◆ Description of the task ◆
Scan the material below for "does", then return each line that contains it.

◆ Information shown ◆
= = = = =

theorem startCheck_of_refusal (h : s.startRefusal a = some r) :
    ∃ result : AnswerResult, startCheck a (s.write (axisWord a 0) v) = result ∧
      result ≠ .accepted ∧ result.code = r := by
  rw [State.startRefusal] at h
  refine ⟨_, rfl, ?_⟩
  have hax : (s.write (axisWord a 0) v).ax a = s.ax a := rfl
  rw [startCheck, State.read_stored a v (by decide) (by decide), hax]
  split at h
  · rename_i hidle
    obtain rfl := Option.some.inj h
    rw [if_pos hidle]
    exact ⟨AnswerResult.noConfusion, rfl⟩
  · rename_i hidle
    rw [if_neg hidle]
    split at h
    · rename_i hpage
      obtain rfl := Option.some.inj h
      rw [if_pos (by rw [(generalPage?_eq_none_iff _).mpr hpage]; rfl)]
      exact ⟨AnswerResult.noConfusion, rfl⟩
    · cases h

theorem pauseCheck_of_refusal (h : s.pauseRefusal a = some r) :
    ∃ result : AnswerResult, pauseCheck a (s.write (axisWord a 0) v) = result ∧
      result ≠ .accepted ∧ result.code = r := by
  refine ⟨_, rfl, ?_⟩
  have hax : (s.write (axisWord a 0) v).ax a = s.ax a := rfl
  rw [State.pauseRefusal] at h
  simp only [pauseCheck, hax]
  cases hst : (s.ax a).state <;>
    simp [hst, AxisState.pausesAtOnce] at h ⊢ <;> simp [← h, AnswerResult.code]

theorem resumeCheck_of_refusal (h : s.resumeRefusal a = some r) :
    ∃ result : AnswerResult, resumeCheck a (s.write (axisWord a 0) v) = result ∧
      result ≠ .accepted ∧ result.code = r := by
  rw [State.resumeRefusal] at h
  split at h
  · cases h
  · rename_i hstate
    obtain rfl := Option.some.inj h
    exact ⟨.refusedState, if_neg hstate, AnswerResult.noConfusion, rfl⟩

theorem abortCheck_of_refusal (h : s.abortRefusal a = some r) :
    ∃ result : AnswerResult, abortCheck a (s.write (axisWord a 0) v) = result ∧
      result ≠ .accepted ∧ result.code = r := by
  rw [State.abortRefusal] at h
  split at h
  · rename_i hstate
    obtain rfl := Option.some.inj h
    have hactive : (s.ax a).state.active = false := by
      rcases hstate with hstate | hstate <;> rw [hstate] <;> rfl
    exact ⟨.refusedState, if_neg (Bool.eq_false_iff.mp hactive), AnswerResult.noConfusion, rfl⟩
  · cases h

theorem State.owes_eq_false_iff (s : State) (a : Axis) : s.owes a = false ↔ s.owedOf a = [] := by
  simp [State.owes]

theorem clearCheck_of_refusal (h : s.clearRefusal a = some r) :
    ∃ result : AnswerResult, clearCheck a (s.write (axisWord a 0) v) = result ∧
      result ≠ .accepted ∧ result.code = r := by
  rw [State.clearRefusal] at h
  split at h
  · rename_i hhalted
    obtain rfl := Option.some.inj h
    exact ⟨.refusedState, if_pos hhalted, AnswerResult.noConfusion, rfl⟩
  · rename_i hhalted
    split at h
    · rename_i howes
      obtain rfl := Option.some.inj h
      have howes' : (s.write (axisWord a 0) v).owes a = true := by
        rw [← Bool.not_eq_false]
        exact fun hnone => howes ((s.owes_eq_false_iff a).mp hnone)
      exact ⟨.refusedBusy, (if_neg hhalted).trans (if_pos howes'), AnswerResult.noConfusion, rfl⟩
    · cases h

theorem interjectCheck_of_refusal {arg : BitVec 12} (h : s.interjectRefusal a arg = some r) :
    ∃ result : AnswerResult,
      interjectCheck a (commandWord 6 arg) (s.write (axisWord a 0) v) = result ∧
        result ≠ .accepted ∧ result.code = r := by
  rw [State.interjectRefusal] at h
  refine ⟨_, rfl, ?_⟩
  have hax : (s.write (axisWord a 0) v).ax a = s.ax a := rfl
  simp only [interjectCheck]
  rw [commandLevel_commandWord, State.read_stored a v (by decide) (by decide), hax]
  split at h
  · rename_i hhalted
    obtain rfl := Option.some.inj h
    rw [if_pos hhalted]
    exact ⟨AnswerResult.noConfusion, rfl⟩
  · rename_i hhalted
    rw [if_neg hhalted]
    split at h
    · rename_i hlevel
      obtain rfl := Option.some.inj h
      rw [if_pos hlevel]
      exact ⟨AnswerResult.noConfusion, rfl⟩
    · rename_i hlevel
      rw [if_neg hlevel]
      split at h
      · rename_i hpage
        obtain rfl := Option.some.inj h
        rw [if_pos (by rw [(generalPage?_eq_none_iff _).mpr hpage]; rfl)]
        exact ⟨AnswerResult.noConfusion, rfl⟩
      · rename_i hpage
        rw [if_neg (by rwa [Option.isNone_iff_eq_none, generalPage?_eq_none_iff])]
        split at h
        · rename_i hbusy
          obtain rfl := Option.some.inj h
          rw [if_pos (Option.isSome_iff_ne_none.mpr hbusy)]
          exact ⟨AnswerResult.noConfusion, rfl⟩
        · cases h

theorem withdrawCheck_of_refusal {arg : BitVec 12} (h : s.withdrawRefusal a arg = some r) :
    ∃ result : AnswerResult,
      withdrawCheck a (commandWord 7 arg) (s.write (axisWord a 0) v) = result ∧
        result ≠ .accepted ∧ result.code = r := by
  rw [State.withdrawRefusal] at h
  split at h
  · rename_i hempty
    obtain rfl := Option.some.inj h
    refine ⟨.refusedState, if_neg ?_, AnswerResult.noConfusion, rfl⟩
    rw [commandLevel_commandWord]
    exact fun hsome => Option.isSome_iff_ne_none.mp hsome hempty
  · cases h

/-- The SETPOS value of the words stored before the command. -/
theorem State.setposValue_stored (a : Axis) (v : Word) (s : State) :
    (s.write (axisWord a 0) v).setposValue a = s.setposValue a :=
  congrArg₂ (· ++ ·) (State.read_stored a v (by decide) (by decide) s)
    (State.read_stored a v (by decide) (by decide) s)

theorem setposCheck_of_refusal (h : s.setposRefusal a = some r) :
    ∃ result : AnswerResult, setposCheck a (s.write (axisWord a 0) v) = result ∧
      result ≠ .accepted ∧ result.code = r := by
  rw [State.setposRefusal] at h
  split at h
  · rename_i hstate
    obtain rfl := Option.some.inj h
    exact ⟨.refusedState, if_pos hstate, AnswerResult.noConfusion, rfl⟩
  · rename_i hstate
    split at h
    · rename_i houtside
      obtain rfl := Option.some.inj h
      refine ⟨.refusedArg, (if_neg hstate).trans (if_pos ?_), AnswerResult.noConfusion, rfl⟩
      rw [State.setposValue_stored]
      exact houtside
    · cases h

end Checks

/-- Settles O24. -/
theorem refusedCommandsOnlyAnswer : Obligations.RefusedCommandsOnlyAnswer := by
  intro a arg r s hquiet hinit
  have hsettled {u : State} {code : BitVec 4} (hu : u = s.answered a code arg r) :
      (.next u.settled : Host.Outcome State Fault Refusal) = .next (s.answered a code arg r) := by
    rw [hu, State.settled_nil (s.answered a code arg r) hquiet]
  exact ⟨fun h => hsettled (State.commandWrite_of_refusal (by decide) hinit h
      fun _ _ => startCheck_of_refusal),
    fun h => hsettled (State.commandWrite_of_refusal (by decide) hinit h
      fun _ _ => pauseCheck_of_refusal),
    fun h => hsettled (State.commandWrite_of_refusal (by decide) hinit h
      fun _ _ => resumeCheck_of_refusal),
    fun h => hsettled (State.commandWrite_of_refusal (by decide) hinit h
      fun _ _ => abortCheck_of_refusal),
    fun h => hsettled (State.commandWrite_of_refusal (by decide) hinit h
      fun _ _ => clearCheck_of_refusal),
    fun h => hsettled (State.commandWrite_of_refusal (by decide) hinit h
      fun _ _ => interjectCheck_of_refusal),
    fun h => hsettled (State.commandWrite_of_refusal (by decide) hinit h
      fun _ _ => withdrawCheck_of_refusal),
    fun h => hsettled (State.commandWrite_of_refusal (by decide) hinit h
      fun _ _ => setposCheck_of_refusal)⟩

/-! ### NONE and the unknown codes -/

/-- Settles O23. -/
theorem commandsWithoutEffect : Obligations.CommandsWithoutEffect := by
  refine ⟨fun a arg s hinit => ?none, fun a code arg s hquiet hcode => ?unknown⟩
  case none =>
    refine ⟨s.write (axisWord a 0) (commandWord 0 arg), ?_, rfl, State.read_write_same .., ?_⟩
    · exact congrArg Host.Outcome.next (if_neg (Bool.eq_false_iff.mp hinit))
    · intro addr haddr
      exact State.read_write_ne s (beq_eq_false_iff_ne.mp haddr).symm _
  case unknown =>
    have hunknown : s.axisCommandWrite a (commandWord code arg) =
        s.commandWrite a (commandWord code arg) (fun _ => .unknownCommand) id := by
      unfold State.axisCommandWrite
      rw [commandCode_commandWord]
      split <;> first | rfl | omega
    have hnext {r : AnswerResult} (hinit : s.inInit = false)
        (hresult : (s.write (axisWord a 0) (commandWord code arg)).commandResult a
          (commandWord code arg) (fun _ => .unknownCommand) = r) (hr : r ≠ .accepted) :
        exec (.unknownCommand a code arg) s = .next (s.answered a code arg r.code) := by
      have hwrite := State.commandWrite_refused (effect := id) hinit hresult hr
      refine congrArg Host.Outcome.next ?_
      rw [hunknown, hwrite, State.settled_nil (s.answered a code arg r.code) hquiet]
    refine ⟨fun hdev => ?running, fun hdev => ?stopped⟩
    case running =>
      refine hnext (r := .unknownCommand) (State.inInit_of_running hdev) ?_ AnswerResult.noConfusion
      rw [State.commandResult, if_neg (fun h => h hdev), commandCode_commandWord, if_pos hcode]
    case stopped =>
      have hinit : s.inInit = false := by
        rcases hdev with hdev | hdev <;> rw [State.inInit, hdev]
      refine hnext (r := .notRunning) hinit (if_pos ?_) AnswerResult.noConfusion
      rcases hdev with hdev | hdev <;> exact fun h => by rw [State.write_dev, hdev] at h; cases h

= = = = =

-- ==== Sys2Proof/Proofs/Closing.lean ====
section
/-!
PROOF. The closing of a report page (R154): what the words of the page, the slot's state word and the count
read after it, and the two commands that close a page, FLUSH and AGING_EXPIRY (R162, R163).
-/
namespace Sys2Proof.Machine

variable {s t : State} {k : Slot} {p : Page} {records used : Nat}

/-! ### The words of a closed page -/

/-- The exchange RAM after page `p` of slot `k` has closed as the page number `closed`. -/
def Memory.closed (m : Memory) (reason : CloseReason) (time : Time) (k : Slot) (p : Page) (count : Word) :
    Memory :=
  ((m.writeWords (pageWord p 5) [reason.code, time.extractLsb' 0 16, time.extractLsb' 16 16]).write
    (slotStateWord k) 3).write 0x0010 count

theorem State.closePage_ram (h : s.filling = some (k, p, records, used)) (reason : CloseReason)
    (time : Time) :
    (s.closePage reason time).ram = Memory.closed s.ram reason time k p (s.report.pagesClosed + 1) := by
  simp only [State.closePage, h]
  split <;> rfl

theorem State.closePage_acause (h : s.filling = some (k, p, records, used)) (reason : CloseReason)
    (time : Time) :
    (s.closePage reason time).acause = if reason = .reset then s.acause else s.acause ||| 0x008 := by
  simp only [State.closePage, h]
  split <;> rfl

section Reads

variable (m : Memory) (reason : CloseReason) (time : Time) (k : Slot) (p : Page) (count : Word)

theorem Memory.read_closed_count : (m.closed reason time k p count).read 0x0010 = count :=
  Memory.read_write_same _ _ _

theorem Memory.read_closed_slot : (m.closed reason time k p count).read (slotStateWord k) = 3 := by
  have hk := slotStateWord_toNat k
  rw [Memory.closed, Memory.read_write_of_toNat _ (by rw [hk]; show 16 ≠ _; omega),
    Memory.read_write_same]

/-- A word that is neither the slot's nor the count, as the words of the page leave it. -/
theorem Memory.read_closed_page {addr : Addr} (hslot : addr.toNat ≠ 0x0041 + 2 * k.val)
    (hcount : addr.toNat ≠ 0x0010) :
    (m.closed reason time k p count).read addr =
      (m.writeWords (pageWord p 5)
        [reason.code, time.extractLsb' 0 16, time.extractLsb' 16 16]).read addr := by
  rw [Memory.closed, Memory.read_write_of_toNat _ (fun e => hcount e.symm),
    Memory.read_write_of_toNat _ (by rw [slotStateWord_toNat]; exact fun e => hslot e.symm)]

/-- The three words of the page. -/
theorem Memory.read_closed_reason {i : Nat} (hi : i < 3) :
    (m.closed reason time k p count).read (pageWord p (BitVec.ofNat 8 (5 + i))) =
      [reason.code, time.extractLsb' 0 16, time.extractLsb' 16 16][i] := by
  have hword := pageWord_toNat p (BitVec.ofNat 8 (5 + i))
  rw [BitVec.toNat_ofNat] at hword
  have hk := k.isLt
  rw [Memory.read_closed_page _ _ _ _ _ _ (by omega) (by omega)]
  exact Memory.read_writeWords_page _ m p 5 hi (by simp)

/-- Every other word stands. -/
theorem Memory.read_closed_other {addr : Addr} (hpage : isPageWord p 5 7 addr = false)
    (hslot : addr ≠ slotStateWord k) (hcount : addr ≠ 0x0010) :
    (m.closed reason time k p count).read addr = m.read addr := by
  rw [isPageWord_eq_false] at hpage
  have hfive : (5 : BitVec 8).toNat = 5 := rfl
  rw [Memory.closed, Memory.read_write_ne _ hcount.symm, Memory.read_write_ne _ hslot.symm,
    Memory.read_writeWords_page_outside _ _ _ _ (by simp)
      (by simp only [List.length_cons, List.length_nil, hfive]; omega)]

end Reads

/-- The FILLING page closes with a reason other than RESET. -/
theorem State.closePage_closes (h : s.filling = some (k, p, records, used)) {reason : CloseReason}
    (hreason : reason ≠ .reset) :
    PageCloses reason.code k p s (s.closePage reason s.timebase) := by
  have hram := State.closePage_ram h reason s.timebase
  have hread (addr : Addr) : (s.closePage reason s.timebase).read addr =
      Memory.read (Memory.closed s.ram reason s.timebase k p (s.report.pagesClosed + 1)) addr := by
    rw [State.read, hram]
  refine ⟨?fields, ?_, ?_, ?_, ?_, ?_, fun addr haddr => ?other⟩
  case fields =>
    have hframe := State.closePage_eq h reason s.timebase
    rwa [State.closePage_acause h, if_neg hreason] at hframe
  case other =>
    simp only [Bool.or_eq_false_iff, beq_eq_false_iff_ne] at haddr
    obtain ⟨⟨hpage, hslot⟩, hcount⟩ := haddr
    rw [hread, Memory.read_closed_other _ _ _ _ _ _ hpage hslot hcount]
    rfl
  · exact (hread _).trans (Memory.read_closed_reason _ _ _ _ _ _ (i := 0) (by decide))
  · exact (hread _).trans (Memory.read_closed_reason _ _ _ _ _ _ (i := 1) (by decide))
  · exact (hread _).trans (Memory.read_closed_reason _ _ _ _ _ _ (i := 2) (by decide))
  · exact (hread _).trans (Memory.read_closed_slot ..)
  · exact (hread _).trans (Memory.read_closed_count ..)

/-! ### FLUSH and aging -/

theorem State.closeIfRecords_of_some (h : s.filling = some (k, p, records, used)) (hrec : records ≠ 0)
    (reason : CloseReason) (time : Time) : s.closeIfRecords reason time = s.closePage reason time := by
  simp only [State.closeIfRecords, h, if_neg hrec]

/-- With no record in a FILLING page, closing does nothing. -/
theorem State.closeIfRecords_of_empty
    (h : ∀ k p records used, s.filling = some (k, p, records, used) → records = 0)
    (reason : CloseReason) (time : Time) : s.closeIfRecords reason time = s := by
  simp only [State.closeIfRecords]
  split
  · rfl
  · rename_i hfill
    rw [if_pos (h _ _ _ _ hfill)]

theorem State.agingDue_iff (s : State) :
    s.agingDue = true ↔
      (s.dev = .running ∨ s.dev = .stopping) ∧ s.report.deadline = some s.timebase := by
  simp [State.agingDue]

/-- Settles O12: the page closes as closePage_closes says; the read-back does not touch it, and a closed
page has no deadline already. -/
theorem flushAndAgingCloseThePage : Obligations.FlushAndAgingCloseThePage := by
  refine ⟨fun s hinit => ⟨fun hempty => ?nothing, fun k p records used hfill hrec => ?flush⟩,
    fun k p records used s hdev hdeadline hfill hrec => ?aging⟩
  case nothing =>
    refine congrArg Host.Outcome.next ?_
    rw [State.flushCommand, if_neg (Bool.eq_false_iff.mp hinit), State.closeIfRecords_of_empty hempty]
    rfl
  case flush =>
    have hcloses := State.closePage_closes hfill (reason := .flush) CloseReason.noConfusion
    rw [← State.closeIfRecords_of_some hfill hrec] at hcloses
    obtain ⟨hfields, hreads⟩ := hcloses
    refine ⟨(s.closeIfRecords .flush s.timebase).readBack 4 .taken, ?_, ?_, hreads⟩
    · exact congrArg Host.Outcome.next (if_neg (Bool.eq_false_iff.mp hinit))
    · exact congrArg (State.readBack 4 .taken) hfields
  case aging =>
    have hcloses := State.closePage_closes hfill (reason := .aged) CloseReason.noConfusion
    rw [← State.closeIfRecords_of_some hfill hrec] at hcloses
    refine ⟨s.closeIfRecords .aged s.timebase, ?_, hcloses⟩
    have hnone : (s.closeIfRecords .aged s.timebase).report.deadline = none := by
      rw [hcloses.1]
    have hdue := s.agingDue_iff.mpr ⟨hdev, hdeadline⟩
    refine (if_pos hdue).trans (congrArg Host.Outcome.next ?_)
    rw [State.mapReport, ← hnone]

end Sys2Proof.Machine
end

= = = = =

◆ Output for this task ◆
/-- With no record in a FILLING page, closing does nothing. -/
/-- Settles O12: the page closes as closePage_closes says; the read-back does not touch it, and a closed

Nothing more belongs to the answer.